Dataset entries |
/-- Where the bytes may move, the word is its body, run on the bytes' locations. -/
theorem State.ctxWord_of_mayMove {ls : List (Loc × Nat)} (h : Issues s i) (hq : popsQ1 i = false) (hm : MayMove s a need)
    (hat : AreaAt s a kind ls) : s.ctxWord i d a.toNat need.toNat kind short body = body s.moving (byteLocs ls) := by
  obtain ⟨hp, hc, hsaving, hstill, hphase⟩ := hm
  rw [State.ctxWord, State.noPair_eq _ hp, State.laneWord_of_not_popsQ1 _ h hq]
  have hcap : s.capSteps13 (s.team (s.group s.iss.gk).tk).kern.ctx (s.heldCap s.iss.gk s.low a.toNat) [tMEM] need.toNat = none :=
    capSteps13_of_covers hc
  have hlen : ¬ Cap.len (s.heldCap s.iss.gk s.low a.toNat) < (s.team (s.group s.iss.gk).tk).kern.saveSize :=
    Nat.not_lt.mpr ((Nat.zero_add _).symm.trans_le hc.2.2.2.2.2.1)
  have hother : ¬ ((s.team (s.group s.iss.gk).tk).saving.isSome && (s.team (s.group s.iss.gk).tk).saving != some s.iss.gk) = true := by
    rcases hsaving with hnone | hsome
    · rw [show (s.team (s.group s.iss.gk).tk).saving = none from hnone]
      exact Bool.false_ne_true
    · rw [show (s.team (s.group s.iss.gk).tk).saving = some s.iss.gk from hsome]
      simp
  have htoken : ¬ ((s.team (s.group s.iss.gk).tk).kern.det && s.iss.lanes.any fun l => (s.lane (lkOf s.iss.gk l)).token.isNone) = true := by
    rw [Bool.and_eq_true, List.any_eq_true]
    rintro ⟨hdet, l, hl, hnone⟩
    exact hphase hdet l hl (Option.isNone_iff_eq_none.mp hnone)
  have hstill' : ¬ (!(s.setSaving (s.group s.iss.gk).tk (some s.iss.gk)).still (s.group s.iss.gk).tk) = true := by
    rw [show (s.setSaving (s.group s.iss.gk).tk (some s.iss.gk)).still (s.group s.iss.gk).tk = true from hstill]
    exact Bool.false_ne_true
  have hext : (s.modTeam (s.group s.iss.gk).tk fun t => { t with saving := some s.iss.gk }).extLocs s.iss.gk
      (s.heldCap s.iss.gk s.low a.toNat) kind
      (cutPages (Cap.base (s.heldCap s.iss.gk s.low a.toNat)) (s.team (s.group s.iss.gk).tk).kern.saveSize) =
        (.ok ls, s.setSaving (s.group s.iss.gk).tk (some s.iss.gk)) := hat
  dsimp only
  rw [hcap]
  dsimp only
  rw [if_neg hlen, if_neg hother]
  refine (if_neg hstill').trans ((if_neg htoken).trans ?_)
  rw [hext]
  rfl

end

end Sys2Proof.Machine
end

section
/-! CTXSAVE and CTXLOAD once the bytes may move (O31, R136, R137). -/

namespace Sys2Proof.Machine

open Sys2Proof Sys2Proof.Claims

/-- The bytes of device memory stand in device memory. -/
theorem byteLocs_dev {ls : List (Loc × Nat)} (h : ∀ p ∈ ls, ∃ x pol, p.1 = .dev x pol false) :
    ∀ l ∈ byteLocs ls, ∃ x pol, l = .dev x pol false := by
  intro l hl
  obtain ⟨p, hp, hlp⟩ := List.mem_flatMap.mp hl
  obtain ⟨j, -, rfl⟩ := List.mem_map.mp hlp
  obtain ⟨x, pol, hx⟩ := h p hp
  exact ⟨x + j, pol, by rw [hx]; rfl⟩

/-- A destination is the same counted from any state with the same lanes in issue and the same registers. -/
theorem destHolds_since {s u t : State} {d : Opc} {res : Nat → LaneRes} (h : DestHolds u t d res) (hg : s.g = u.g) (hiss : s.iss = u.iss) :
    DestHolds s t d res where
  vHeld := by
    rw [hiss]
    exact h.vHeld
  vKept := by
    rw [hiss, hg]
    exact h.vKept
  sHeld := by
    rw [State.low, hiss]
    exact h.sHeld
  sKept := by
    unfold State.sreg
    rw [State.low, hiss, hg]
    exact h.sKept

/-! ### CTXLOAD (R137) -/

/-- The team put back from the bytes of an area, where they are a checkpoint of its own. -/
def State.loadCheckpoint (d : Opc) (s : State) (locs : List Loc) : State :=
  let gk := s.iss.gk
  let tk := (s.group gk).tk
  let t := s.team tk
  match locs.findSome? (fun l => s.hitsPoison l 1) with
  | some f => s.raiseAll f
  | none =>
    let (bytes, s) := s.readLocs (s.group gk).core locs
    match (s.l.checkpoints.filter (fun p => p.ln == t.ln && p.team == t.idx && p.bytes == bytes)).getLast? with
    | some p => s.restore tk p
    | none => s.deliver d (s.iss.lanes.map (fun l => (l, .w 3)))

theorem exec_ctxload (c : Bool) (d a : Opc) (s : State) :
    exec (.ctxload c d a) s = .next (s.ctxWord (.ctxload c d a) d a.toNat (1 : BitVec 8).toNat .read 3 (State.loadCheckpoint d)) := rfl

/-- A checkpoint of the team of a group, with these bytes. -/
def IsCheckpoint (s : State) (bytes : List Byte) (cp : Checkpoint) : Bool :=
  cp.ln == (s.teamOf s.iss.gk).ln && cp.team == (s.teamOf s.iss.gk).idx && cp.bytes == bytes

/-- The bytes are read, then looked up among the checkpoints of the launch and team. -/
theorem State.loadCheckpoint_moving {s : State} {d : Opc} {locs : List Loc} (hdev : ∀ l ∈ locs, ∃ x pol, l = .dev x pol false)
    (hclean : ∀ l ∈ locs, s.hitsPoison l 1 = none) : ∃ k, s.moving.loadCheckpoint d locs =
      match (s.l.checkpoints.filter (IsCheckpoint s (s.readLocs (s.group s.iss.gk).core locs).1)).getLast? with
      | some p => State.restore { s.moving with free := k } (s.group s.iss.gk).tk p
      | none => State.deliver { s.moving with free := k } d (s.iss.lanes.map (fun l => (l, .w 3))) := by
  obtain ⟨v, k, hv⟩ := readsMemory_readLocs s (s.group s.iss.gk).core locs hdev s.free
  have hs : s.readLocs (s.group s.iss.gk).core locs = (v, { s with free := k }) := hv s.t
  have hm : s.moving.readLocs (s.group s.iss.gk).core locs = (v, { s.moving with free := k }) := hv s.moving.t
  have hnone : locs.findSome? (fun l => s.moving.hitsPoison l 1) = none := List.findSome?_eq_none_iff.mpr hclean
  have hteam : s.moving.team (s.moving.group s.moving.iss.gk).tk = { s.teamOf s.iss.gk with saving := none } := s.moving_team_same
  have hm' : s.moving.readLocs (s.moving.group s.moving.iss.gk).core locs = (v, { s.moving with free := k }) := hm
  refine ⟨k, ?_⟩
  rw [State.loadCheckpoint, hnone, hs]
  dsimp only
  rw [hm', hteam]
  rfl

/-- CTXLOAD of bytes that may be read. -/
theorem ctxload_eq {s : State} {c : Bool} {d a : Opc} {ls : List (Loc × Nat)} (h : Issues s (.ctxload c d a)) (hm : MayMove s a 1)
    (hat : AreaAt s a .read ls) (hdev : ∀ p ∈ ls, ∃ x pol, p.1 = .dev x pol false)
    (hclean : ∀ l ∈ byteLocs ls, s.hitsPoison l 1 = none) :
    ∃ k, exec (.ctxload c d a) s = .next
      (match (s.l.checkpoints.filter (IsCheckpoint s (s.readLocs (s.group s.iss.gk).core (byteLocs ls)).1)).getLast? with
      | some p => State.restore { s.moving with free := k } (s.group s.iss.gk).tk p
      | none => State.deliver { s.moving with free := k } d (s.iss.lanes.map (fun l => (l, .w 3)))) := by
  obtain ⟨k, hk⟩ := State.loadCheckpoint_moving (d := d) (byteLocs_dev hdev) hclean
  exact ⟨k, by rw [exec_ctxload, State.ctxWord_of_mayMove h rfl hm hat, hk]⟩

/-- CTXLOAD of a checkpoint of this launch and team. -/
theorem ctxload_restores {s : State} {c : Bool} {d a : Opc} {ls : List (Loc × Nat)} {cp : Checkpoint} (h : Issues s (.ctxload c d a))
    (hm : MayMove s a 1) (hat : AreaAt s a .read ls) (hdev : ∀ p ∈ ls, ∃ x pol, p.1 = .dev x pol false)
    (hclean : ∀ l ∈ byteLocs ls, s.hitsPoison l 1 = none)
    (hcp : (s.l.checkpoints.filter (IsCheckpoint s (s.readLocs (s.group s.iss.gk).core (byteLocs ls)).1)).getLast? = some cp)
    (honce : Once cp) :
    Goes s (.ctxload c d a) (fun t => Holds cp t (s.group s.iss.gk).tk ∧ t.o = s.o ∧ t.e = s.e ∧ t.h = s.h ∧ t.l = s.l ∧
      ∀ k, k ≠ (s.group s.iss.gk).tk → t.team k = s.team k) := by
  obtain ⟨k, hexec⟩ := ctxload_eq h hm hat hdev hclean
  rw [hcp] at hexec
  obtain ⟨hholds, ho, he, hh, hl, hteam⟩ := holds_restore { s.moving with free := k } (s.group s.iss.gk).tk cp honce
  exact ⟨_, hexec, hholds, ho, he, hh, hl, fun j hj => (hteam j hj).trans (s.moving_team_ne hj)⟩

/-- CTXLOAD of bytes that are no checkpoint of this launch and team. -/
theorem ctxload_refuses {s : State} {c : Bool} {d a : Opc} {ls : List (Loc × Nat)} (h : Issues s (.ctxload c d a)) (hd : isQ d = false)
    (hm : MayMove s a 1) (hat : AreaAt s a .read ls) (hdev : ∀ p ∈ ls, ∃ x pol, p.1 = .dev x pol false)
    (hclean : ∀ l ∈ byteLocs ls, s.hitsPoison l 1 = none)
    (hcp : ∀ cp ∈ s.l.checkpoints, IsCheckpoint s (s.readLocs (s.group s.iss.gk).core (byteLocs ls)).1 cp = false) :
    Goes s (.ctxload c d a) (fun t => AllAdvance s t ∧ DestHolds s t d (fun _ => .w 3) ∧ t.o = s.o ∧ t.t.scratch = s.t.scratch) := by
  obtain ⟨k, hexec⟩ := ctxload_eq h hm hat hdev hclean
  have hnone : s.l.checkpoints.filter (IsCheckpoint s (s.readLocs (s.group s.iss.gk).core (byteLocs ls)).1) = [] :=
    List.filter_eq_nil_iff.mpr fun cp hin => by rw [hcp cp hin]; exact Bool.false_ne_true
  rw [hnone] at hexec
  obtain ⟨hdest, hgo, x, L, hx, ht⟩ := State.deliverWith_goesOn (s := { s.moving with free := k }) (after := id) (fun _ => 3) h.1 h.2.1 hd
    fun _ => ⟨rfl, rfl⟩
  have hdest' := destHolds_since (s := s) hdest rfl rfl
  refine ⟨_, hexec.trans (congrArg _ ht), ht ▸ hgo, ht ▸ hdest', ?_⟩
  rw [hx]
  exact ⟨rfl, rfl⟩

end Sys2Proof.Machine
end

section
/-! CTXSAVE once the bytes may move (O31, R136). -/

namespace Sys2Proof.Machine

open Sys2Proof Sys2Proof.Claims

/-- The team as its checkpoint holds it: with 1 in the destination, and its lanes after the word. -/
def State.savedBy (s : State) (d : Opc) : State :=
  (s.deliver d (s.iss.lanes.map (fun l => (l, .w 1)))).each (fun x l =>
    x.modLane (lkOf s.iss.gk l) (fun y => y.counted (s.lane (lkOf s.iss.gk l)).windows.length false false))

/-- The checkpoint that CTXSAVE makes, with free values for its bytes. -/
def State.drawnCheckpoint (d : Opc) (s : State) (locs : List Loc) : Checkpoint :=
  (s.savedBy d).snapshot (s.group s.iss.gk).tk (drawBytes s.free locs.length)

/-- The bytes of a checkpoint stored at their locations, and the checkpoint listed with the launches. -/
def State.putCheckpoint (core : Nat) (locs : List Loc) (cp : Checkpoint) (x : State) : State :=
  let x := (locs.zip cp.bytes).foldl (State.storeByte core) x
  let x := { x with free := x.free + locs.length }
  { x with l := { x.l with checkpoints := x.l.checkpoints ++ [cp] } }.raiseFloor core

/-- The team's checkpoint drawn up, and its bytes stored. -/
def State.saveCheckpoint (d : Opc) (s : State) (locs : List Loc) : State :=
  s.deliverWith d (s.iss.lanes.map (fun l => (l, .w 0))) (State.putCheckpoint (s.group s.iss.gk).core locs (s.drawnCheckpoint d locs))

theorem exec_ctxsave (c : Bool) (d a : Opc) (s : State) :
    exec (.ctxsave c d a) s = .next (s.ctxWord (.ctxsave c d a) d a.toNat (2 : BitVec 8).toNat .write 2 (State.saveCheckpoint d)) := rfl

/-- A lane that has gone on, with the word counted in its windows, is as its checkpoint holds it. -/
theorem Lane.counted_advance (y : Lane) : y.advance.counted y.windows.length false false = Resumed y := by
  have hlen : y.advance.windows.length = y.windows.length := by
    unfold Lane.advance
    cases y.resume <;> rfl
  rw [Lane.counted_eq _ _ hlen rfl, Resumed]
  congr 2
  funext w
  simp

ABOUT THIS EXERCISE |
If a line above holds the string "hsome", return it as it stands.

ANSWER SECTION |
    rcases hsaving with hnone | hsome
    · rw [show (s.team (s.group s.iss.gk).tk).saving = some s.iss.gk from hsome]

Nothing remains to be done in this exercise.